0

We have a windows server running 24/7.
I have been worried for quite a while, when i started taking a look at the windows event log.
There I found a lot of instances of Kernel Power Event ID 41:
It indicated that multiple times a day (mainly during the night) the server unexpectedly re-booted after a crash.

The server has been running rock solid for years!
So my first assumption was some faulty software with recent patches.
But I just couldn't make out any pattern - as to why and when exactly there would be a crash.

Doing some web searching for Kernel Power Event ID 41 it mainly points to hardware issues:
PSU glitches, cpu or memory overheating, etc.

The server has a LSI MegaRAID 9260-4i with 4 physical HDDs, two of them each configured as "RAID 1".

The raid controller logs don't show anything suspicious (in regards to any of the physical disks having any problems).

So I'm currently thinking the raid controller itself may be having problems.
this idea is backed up by the following two observations:

1)
I boot from windows server OS "installation CD".
then go into recovery options.
Then select "restore from backup" (with the USB HDD backup drive connected).
At a certain stage during the restore procedure it will throw error 0x80070002.
And if I then switch over to the command prompt: no drives will be visible.

2)
Quite similar with "acronis true image".
I boot from ATI recovery CD.
Then select to backup my partitions.
It all starts processing.
But at some point it's throwing some error.
And after cancelling that backup procedure, then going to "backup my disks and partitions" everything is empty!

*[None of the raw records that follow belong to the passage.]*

-- ==== Sys2Proof/Machine/CmdEvt.lean ====
section
/-! DEFINITION. Commands: event timing (chapter 11). One meaning per row of the opcode table, over the shared operations. -/

namespace Sys2Proof.Machine

/-- EVT_EDGE (R288). -/
def execEvtEdge (n : Fin 16) (falling : Bool) (ramp : BitVec 18) (sat : Bool) (s : State) : Outcome :=
  s.run fun a => a.evtEdge n.val falling ramp.toNat sat
/-- ACCEPTANCE_WINDOW_CLOSE (R290). -/
def execAcceptanceWindowClose (n : Fin 16) (s : State) : Outcome := s.run fun a => a.windowClose n.val
/-- EG_ARM (R294). -/
def execEgArm (m : Master) (g : Fin 4) (s : State) : Outcome := s.act fun d => d.command m (Reg.EG_CMD.ARM g.val) 1
/-- EG_DISARM (R294). -/
def execEgDisarm (m : Master) (g : Fin 4) (s : State) : Outcome := s.act fun d => d.command m (Reg.EG_CMD.DISARM g.val) 1
/-- GATE_OPEN (R293). -/
def execGateOpen (g : Fin 4) (s : State) : Outcome := s.run fun a => a.gateEdge g.val true
/-- GATE_CLOSE (R294). -/
def execGateClose (g : Fin 4) (s : State) : Outcome := s.run fun a => a.gateEdge g.val false
/-- MEASUREMENT_COMPLETE (R295). -/
def execMeasurementComplete (g : Fin 4) (s : State) : Outcome := s.run fun a => a.measComplete g.val
/-- MEASUREMENT_TIMEOUT (R295). -/
def execMeasurementTimeout (g : Fin 4) (s : State) : Outcome := s.run fun a => a.measTimeout g.val
/-- SETTLE_END (R294). -/
def execSettleEnd (g : Fin 4) (s : State) : Outcome := s.run fun a => a.settleEnd g.val
/-- EG_TMO_WRITE (R295). -/
def execEgTmoWrite (m : Master) (g : Fin 4) (v : Word) (s : State) : Outcome := s.act fun d => d.write m (Reg.EG_TMO.TMO g.val).addr v.toNat
/-- EG_CONFIG_WRITE (R295). -/
def execEgConfigWrite (m : Master) (g : Fin 4) (reg : Fin 2) (v : Word) (s : State) : Outcome :=
  s.act fun d => d.write m ((Reg.EG_CFG.EN g.val).addr + 4 * reg.val) v.toNat
/-- TAC_CAL_START (R298). -/
def execTacCalStart (t : Fin 34) (s : State) : Outcome := s.run fun a => a.tacCalStart t.val
/-- TAC_CAL_TABLE_COMPUTED (R298). -/
def execTacCalTableComputed (t : Fin 34) (lsb : BitVec 16) (corr : List Int) (s : State) : Outcome :=
  s.run fun a => a.tacTable t.val lsb.toNat corr
/-- TAC_TABLE_SWITCH (R298). -/
def execTacTableSwitch (t : Fin 34) (s : State) : Outcome := s.run fun a => a.tacTableSwitch t.val
/-- TAC_HANDOVER_GO (R300). -/
def execTacHandoverGo (m : Master) (v : Word) (s : State) : Outcome :=
  s.act fun d => d.write m Reg.EVT_TACHO.GO.addr (v.toNat ||| 2 ^ Reg.EVT_TACHO.GO.lsb)
/-- TAC_HANDOVER_TABLE_ACCEPTED (R300). -/
def execTacHandoverTableAccepted (lsb : BitVec 16) (corr : List Int) (s : State) : Outcome :=
  s.run fun a => a.tacHandoverTable lsb.toNat corr
/-- TAC_HANDOVER_CUTOVER (R300). -/
def execTacHandoverCutover (s : State) : Outcome := s.run Asic.tacHoCutover
/-- EVT_CONFIG_WRITE (R302). -/
def execEvtConfigWrite (m : Master) (n : Fin 16) (v : Word) (s : State) : Outcome :=
  s.act fun d => d.write m (Reg.EVT_CFG.EN n.val).addr v.toNat

end Sys2Proof.Machine
end

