-- ==== Sys2Proof/Machine/CmdRec.lean ====
section
/-! DEFINITION. Commands: records, the arbiter and DMA (chapter 14). One meaning per row of the opcode table, over the shared operations. -/

namespace Sys2Proof.Machine

/-- RECORD_GRANT (R362). -/
def execRecordGrant (stuck : Bool) (s : State) : Outcome := s.run fun a => a.recordGrant stuck
/-- STARVATION (R367). -/
def execStarvation (q : Fin 16) (s : State) : Outcome := s.run fun a => a.starvation q.val
/-- HOLD_LIMIT (R368). -/
def execHoldLimit (q : Fin 16) (s : State) : Outcome := s.run fun a => a.holdLimit q.val
/-- HOLD_WATCHDOG (R368). -/
def execHoldWatchdog (q : Fin 16) (s : State) : Outcome := s.run fun a => a.holdWatchdog q.val
/-- REC_UNMASK (R368). -/
def execRecUnmask (m : Master) (slots : BitVec 16) (s : State) : Outcome := s.act fun d => d.command m Reg.REC_CMD.UNMASK slots.toNat
/-- REC_COUNTER_CLEAR (R366). -/
def execRecCounterClear (m : Master) (slots : BitVec 16) (s : State) : Outcome := s.act fun d => d.command m Reg.REC_CMD.CLR slots.toNat
/-- DMA_BURST (R372). -/
def execDmaBurst (s : State) : Outcome := s.awake fun d => d.dmaBurst
/-- DMA_FLUSH_TIMER (R372). -/
def execDmaFlushTimer (c : Fin 8) (s : State) : Outcome := s.run fun a => a.flushTimer c.val
/-- DMA_FLUSH (R372). -/
def execDmaFlush (m : Master) (c : Fin 8) (s : State) : Outcome := s.act fun d => d.command m (Reg.DMA_CHCMD.FLUSH c.val) 1
/-- DMA_TAIL_WRITE (R371). -/
def execDmaTailWrite (m : Master) (c : Fin 8) (v : Word) (s : State) : Outcome :=
  s.act fun d => d.write m (Reg.DMA_CHTAIL.TAIL c.val).addr v.toNat
/-- DESCRIPTOR_COMPLETE (R374). -/
def execDescriptorComplete (c : Fin 8) (s : State) : Outcome := s.run fun a => a.descComplete c.val
/-- BURST_ACKNOWLEDGED (R377). -/
def execBurstAcknowledged (c : Fin 8) (s : State) : Outcome := s.run fun a => a.burstAck c.val
/-- DMA_RESUME (R377). -/
def execDmaResume (m : Master) (c : Fin 8) (s : State) : Outcome := s.act fun d => d.command m (Reg.DMA_CHCMD.RESUME c.val) 1
/-- DMA_DISCARD (R382). -/
def execDmaDiscard (m : Master) (c : Fin 8) (s : State) : Outcome := s.act fun d => d.command m (Reg.DMA_CHCMD.DISCARD c.val) 1
/-- DMA_ENABLE_WRITE (R382). -/
def execDmaEnableWrite (m : Master) (c : Fin 8) (v : Word) (s : State) : Outcome :=
  s.act fun d => d.write m (Reg.DMA_CHCFG.EN c.val).addr v.toNat
/-- HKC_DESCRIPTOR_POST (R371). -/
def execHkcDescriptorPost (c : Fin 8) (w0 : Word) (w1 : Word) (w2 : Word) (s : State) : Outcome := s.run fun a => a.postDesc c.val w0 w1 w2

end Sys2Proof.Machine
end

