-- ==== Sys2Proof/Machine/CmdRef.lean ====
section
/-! DEFINITION. Commands: reference inputs (chapter 3). One meaning per row of the opcode table, over the shared operations. -/

namespace Sys2Proof.Machine

/-- REF_EDGE (R89). -/
def execRefEdge (i : Fin 24) (bin : Fin 256) (target : Fin 256) (s : State) : Outcome := s.run fun a => a.refEdge i.val bin.val target.val
/-- PRESENCE_WINDOW_END (R90). -/
def execPresenceWindowEnd (i : Fin 24) (s : State) : Outcome := s.run fun a => a.presenceWindowEnd i.val
/-- LANE_CAL_START (R96). -/
def execLaneCalStart (n : Fin 28) (s : State) : Outcome := s.run fun a => a.laneCalStart n.val
/-- LANE_CAL_TABLE_COMPUTED (R96). -/
def execLaneCalTableComputed (n : Fin 28) (span : BitVec 16) (widest : BitVec 16) (bounds : List Nat) (s : State) : Outcome :=
  s.run fun a => a.laneTable n.val span.toNat widest.toNat bounds
/-- LANE_TABLE_SWITCH (R96). -/
def execLaneTableSwitch (n : Fin 28) (s : State) : Outcome := s.run fun a => a.laneTableSwitch n.val
/-- LANE_HANDOVER_GO (R98). -/
def execLaneHandoverGo (m : Master) (v : Word) (s : State) : Outcome :=
  s.act fun d => d.write m Reg.REF_LANEHO.GO.addr (v.toNat ||| 2 ^ Reg.REF_LANEHO.GO.lsb)
/-- LANE_HANDOVER_CUTOVER (R98). -/
def execLaneHandoverCutover (s : State) : Outcome := s.run Asic.laneHoCutover
/-- TICK_END (R101). -/
def execTickEnd (s : State) : Outcome := s.run fun a => a.tickEnd.watchStep
/-- FREQ_MONITOR_WINDOW_END (R104). -/
def execFreqMonitorWindowEnd (i : Fin 24) (s : State) : Outcome := s.run fun a => a.freqWindowEnd i.val
/-- CALPPS_EDGE (R103). -/
def execCalppsEdge (offset : Int) (s : State) : Outcome := s.run fun a => a.calppsEdgeAll offset
/-- REF_CONFIG_WRITE (R107). -/
def execRefConfigWrite (m : Master) (i : Fin 24) (reg : Fin 3) (v : Word) (s : State) : Outcome :=
  s.act fun d => d.write m ((Reg.REF_CFG.EN i.val).addr + 4 * reg.val) v.toNat
/-- PHASE_RECORD (R108). -/
def execPhaseRecord (i : Fin 24) (s : State) : Outcome := s.run fun a => a.phaseRecord i.val

end Sys2Proof.Machine
end

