-- ==== Sys2Proof/Machine/Dispatch.lean ====
section
/-! DEFINITION. One arm per command, each one call of its meaning. -/

namespace Sys2Proof.Machine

No disk are being shown.

--

All of the above makes me assume the following:
The raid controller itself (not the physical HDDs) must be defective:
right in the middle of operations the logical drives just "disappear".

During windows server uptime this causes an OS crash - followed by a re-boot.
During windows backup restore from CD the drives suddenly disappear.
During ATI backup from CD the drives suddenly disappear.

--

Considering all of the above:
Is it safe to assume that these are symptoms of the raid controller itself dying? It's neither the physical HDDs nor any other system components causing the problems?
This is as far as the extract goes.